The following year he exhibited at the “I Exhibition of artistic stained glass”, where his collaboration with the artisan Cesare Picchiarini originated. From 1912 to 1949 he taught pictorial, ornate, decoration, set design and engraving technique. Promoter of the Roman Secession, he exhibits furniture, stained glass windows, paintings and furnishes some rooms.

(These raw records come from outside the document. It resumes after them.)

theorem Canon.stagingAck {r} (h : s.Canon) : (stagingAck r s).Canon := by
  unfold Machine.stagingAck
  split
  · exact h
  · extract_lets slot slice go
    split
    · exact .atEnd (.pipeMoved (.ite h.modPipe h.modPipe))
    · exact h.modPipe.pipeMoved.atEnd
    · exact h.modPipe.pipeMoved.atEnd
    · exact h

theorem Canon.tileArrival {r time bytes} (h : s.Canon) : (tileArrival r time bytes s).Canon := by
  unfold Machine.tileArrival
  split
  · exact h
  · split
    · exact h
    · exact h.takeSlot.modPipe.upd.pipeMoved.atEnd

theorem Canon.creditReport {r total} (h : s.Canon) : (creditReport r total s).Canon := h.modPipe.stageSend

theorem Canon.execPipeRequestArrival (h : s.Canon) : NextCanon (execPipeRequestArrival s) := by
  unfold Machine.execPipeRequestArrival
  split
  · exact .next h.upd.pipeRequestArrival
  · exact .fault

theorem Canon.execPipeCounterChange (h : s.Canon) : NextCanon (execPipeCounterChange s) := by
  unfold Machine.execPipeCounterChange
  split
  · exact .next h.upd.pipeCounterChange
  · exact .fault

theorem Canon.execTileSpill (h : s.Canon) : NextCanon (execTileSpill s) := by
  unfold Machine.execTileSpill
  split
  · exact .next h.upd.tileSpill
  · exact .fault

theorem Canon.execStagingTransfer (h : s.Canon) : NextCanon (execStagingTransfer s) := by
  unfold Machine.execStagingTransfer
  split
  · exact .next h.upd.stagingTransfer
  · exact .fault

theorem Canon.execTileArrival (h : s.Canon) : NextCanon (execTileArrival s) := by
  unfold Machine.execTileArrival
  split
  · exact .next h.upd.tileArrival
  · exact .fault

theorem Canon.execCreditReport (h : s.Canon) : NextCanon (execCreditReport s) := by
  unfold Machine.execCreditReport
  split
  · exact .next h.upd.creditReport
  · exact .fault

theorem Canon.execStagingAck (h : s.Canon) : NextCanon (execStagingAck s) := by
  unfold Machine.execStagingAck
  split
  · exact .next h.upd.stagingAck
  · exact .fault

theorem Canon.portTrap {x : Env} (h : s.Canon) : (x.portTrap s).s.Canon := h.trapTeam

theorem Canon.request {take p} {x : Env} (h : s.Canon) : (x.request take p s).s.Canon := h.modLanes.modPipe.atEnd.all

theorem Canon.presBody {x} (h : s.Canon) : (presBody x s).s.Canon := by
  unfold Machine.presBody
  split
  · exact h.request
  · exact h.portTrap

theorem Canon.execPres {h' o} (h : s.Canon) : NextCanon (execPres h' o s) := h.issueWord fun _ _ h => h.presBody

theorem Canon.ptakeBody {x} (h : s.Canon) : (ptakeBody x s).s.Canon := by
  unfold Machine.ptakeBody
  split
  · exact h.request
  · exact h.portTrap

theorem Canon.execPtake {h' o} (h : s.Canon) : NextCanon (execPtake h' o s) := h.issueWord fun _ _ h => h.ptakeBody

theorem Canon.slotTrap {x : Env} (h : s.Canon) : (x.slotTrap s).s.Canon := h.trapTeam

theorem Canon.issueChange {d p i sp c} (h : s.Canon) : (s.issueChange d p i sp c).Canon := .ite h.modPipe h.after

theorem Canon.dropHolder {p i sp} (h : s.Canon) : (s.dropHolder p i sp).Canon := h.modPipe
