/-- The next states of an instruction, by what it writes. -/
inductive Written (i : Instr) (s : State) : State → Prop where
  | acc (v : Int) (w : Word) (hi : i.opcode.toNat ∈ [1, 2, 3, 4, 5, 6, 7, 8, 10, 20, 21]) :
      Written i s { s with acVal := v, acView := w }
  | accMq (v : Int) (w : Word) (q : Int) (hi : i.opcode.toNat ∈ [11, 12]) :
      Written i s { s with acVal := v, acView := w, mq := q }
  | mq (q : Int) (hi : i.opcode.toNat = 9) : Written i s { s with mq := q }
  | jump (p : Nat) (b : Option Half) (hi : i.opcode.toNat ∈ [13, 14, 15, 16]) : Written i s { s with pc := p, ibr := b }
  | store (a : Nat) (w : Word) (hi : i.opcode.toNat ∈ [18, 19, 33]) (ha : storeAddress i s = some (a : Int)) :
      Written i s { s with mem := s.mem.write a w }
  | halt (hi : i.opcode.toNat = 50) : Written i s { s with run := .halted }

/-- R16: what `SetAC` writes when it completes. -/
theorem setAC_next {v : Int} {s t : State} (h : setAC v s = .next t) :
    ∃ w, viewOf s.params.viewPolicy v = some w ∧ t = { s with acVal := v, acView := w } := by
  obtain ⟨w, hw, he⟩ | ⟨-, he⟩ := setAC_cases v s <;> rw [he] at h
  · cases h
    exact ⟨w, hw, rfl⟩
  · cases h

/-- R104, R105: what an instruction writes that sets the accumulator and then `MQ`. -/
theorem setAC_setMQ_next {v q : Int} {s t : State} (h : andThen (setAC v s) (fun u => .next (setMQ q u)) = .next t) :
    ∃ w, t = { s with acVal := v, acView := w, mq := q } := by
  obtain ⟨u, hu, he⟩ := andThen_next.mp h
  obtain ⟨w, -, rfl⟩ := setAC_next hu
  cases he
  exact ⟨w, rfl⟩

theorem Shape.written {i : Instr} {s t : State} {o : Result} (hs : Shape i s o) (ho : o = .next t) : Written i s t := by
  cases hs with
  | load v hi =>
    obtain ⟨w, -, rfl⟩ := setAC_next ho
    exact .acc v w ((by decide : [1, 2, 3] ⊆ [1, 2, 3, 4, 5, 6, 7, 8, 10, 20, 21]) hi)
  | compute v hi =>
    obtain ⟨w, -, rfl⟩ := setAC_next ho
    exact .acc v w ((by decide : [4, 5, 6, 7, 8, 10, 20, 21] ⊆ [1, 2, 3, 4, 5, 6, 7, 8, 10, 20, 21]) hi)
  | multiply v q hi =>
    obtain ⟨w, rfl⟩ := setAC_setMQ_next ho
    exact .accMq v w q (by simp [hi])
  | divide v q hi =>
    obtain ⟨w, rfl⟩ := setAC_setMQ_next ho
    exact .accMq v w q (by simp [hi])
  | setMQ q hi => cases ho; exact .mq q hi
  | left p hi => cases ho; exact .jump _ _ ((by decide : [13, 15] ⊆ [13, 14, 15, 16]) hi)
  | right p hi => cases ho; exact .jump _ _ ((by decide : [14, 16] ⊆ [13, 14, 15, 16]) hi)
  | stay hi => cases ho; exact .jump _ _ ((by decide : [15, 16] ⊆ [13, 14, 15, 16]) hi)
  | store ea w hi ha he =>
    cases ho
    exact .store _ w hi (by rw [ha, Int.toNat_of_nonneg he.1])
  | halt hi => cases ho; exact .halt hi
  | outside => cases ho
  | divideByZero => cases ho

theorem written_of_exec {i : Instr} {s t : State} (h : exec i s = .next t) : Written i s t :=
  (exec_shape i s).written h

/-- Settles O28: of the forms of `Written`, only a jump's names `PC` or `IBR`. -/
theorem onlyJumpsWritePcAndBuffer : Obligations.OnlyJumpsWritePcAndBuffer := by
  intro i s t h hi
  cases written_of_exec h with
  | jump p b hj => exact absurd hj hi
  | _ => exact ⟨rfl, rfl⟩

/-- Settles O29: no form of `Written` names these registers. -/
theorem noInstructionWritesFetchRegisters : Obligations.NoInstructionWritesFetchRegisters := by
  intro i s t h
  cases written_of_exec h <;> exact ⟨rfl, rfl, rfl, rfl, rfl, rfl⟩

/-- Settles O30: only a store's form names the memory, at the address it stores to. -/
theorem onlyTheStoredWordChanges : Obligations.OnlyTheStoredWordChanges := by
  intro i s t h b hb
  cases written_of_exec h with
  | store a w _ ha => exact Memory.read_write_other s.mem a b w fun hab => hb (hab ▸ ha)
  | _ => rfl

/-- Settles O31: the two forms that name `AC`, and the two that name `MQ`. -/
theorem writersOfAccumulatorAndMq : Obligations.WritersOfAccumulatorAndMq := by
  intro i s t h
  cases written_of_exec h with
  | acc v w hi =>
    have hsub : [1, 2, 3, 4, 5, 6, 7, 8, 10, 20, 21] ⊆ [1, 2, 3, 4, 5, 6, 7, 8, 10, 11, 12, 20, 21] := by decide
    exact ⟨fun hn => absurd (hsub hi) hn, fun _ => rfl⟩
  | accMq v w q hi =>
    have hacc : [11, 12] ⊆ [1, 2, 3, 4, 5, 6, 7, 8, 10, 11, 12, 20, 21] := by decide
    have hmq : [11, 12] ⊆ [9, 11, 12] := by decide
    exact ⟨fun hn => absurd (hacc hi) hn, fun hn => absurd (hmq hi) hn⟩
  | mq q hi => exact ⟨fun _ => ⟨rfl, rfl⟩, fun hn => absurd (by simp [hi]) hn⟩
  | _ => exact ⟨fun _ => ⟨rfl, rfl⟩, fun _ => rfl⟩

/-- Settles O26: only the halt's form names the run's status, and its opcode is 50. -/
theorem onlyHaltEndsTheRun : Obligations.OnlyHaltEndsTheRun := by
  intro i s t h hi
  cases written_of_exec h with
  | halt h50 => exact absurd (BitVec.eq_of_toNat_eq h50) hi
  | _ => rfl

/-- R130, R132: a completed instruction halts the run exactly when its opcode is 50, and otherwise leaves its status. -/
theorem run_of_exec {i : Instr} {s t : State} (h : exec i s = .next t) :
    t.run = if i.opcode = 0x32 then .halted else s.run := by
  split
  · next hi =>
    have h50 : i.opcode.toNat = 50 := by rw [hi]; rfl
    cases written_of_exec h with
    | halt => rfl
    | acc _ _ hn | accMq _ _ _ hn | mq _ hn | jump _ _ hn | store _ _ hn => simp [h50] at hn
  · next hi => exact onlyHaltEndsTheRun i s t h hi

/-- Settles O33: the meanings of these four opcodes take no address. -/
theorem addressFieldIgnored : Obligations.AddressFieldIgnored := fun _ _ _ => ⟨rfl, rfl, rfl, rfl⟩

end Sys2Proof.Machine
end

section
/-! PROOFS. No instruction but a jump reads the registers that Fetch writes (10_state.md R20, R23): each shared operation
commutes with other contents there, and so does each instruction. -/

namespace Sys2Proof.Machine

/-- The state with other contents of `PC`, `MAR`, `MBR` and `IR`. -/
def State.refetched (n m : Nat) (w : Word) (o : Opcode) (s : State) : State :=
  { s with pc := n, mar := m, mbr := w, ir := o }

/-- Where the first outcome completes, the second completes with its state changed by `g`. -/
structure Carries (g : State → State) (o o' : Result) : Prop where
  next : ∀ t, o = .next t → o' = .next (g t)

theorem carries_next (g : State → State) (s : State) : Carries g (.next s) (.next (g s)) := by
  refine ⟨fun t ht => ?_⟩
  cases ht
  rfl

theorem carries_raise (g : State → State) (f : State → Fault) (s : State) (o : Result) : Carries g (raise f s) o := ⟨nofun⟩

Between 1913 and 1915 he was responsible for reorganizing the National Gallery of Modern Art, planning some preparations. Re-qualifies the relationship between project and realization by participating in the International Exhibition of Monza (1923). He is called to direct the artistic section of the Treccani Encyclopedia. He decorates the G. Eastman Institute, the churches of San Paolo and the Saints Pietro and Paolo, the buildings of the Notariat, the INA and the SIAE. Recurring motifs mark the Grassi’s artistic path: melancholy of the past, inseparable from the greatness of the spirit and the feeling of beauty in art; the theme of ascending to a high area, culminating and closer to the sky that is observed in the humoral changeability of the passing of the clouds, of their thickening and expanding, like shadows of feelings on a human face; the perspective cut where the bottom-up view is preferred; the Roman sunset, livid, tinged with red and sulfur, the moonlight and the nocturnal setting.

Vittorio Grassi

The illustrations follow a pre-Raphaelite line updated in a Déco key, which can be found above all in the forty original watercolors that Grassi created for a prestigious edition of Dante’s “Vita Nova”, published in 1921. It is within this last sensibility that this elegant, at the same time, majestic, squatting female figure, crossed by a sensual languor, accentuated by the transparency of the veil, illuminated by the glow that pervades a profound communion with nature can be inserted. Vittorio Grassi’s vein touches in this remarkable work the timbres of an increasingly boundless mysticism in the fable that cancels any conflict between reality and unreality, in which scene and event are out of time.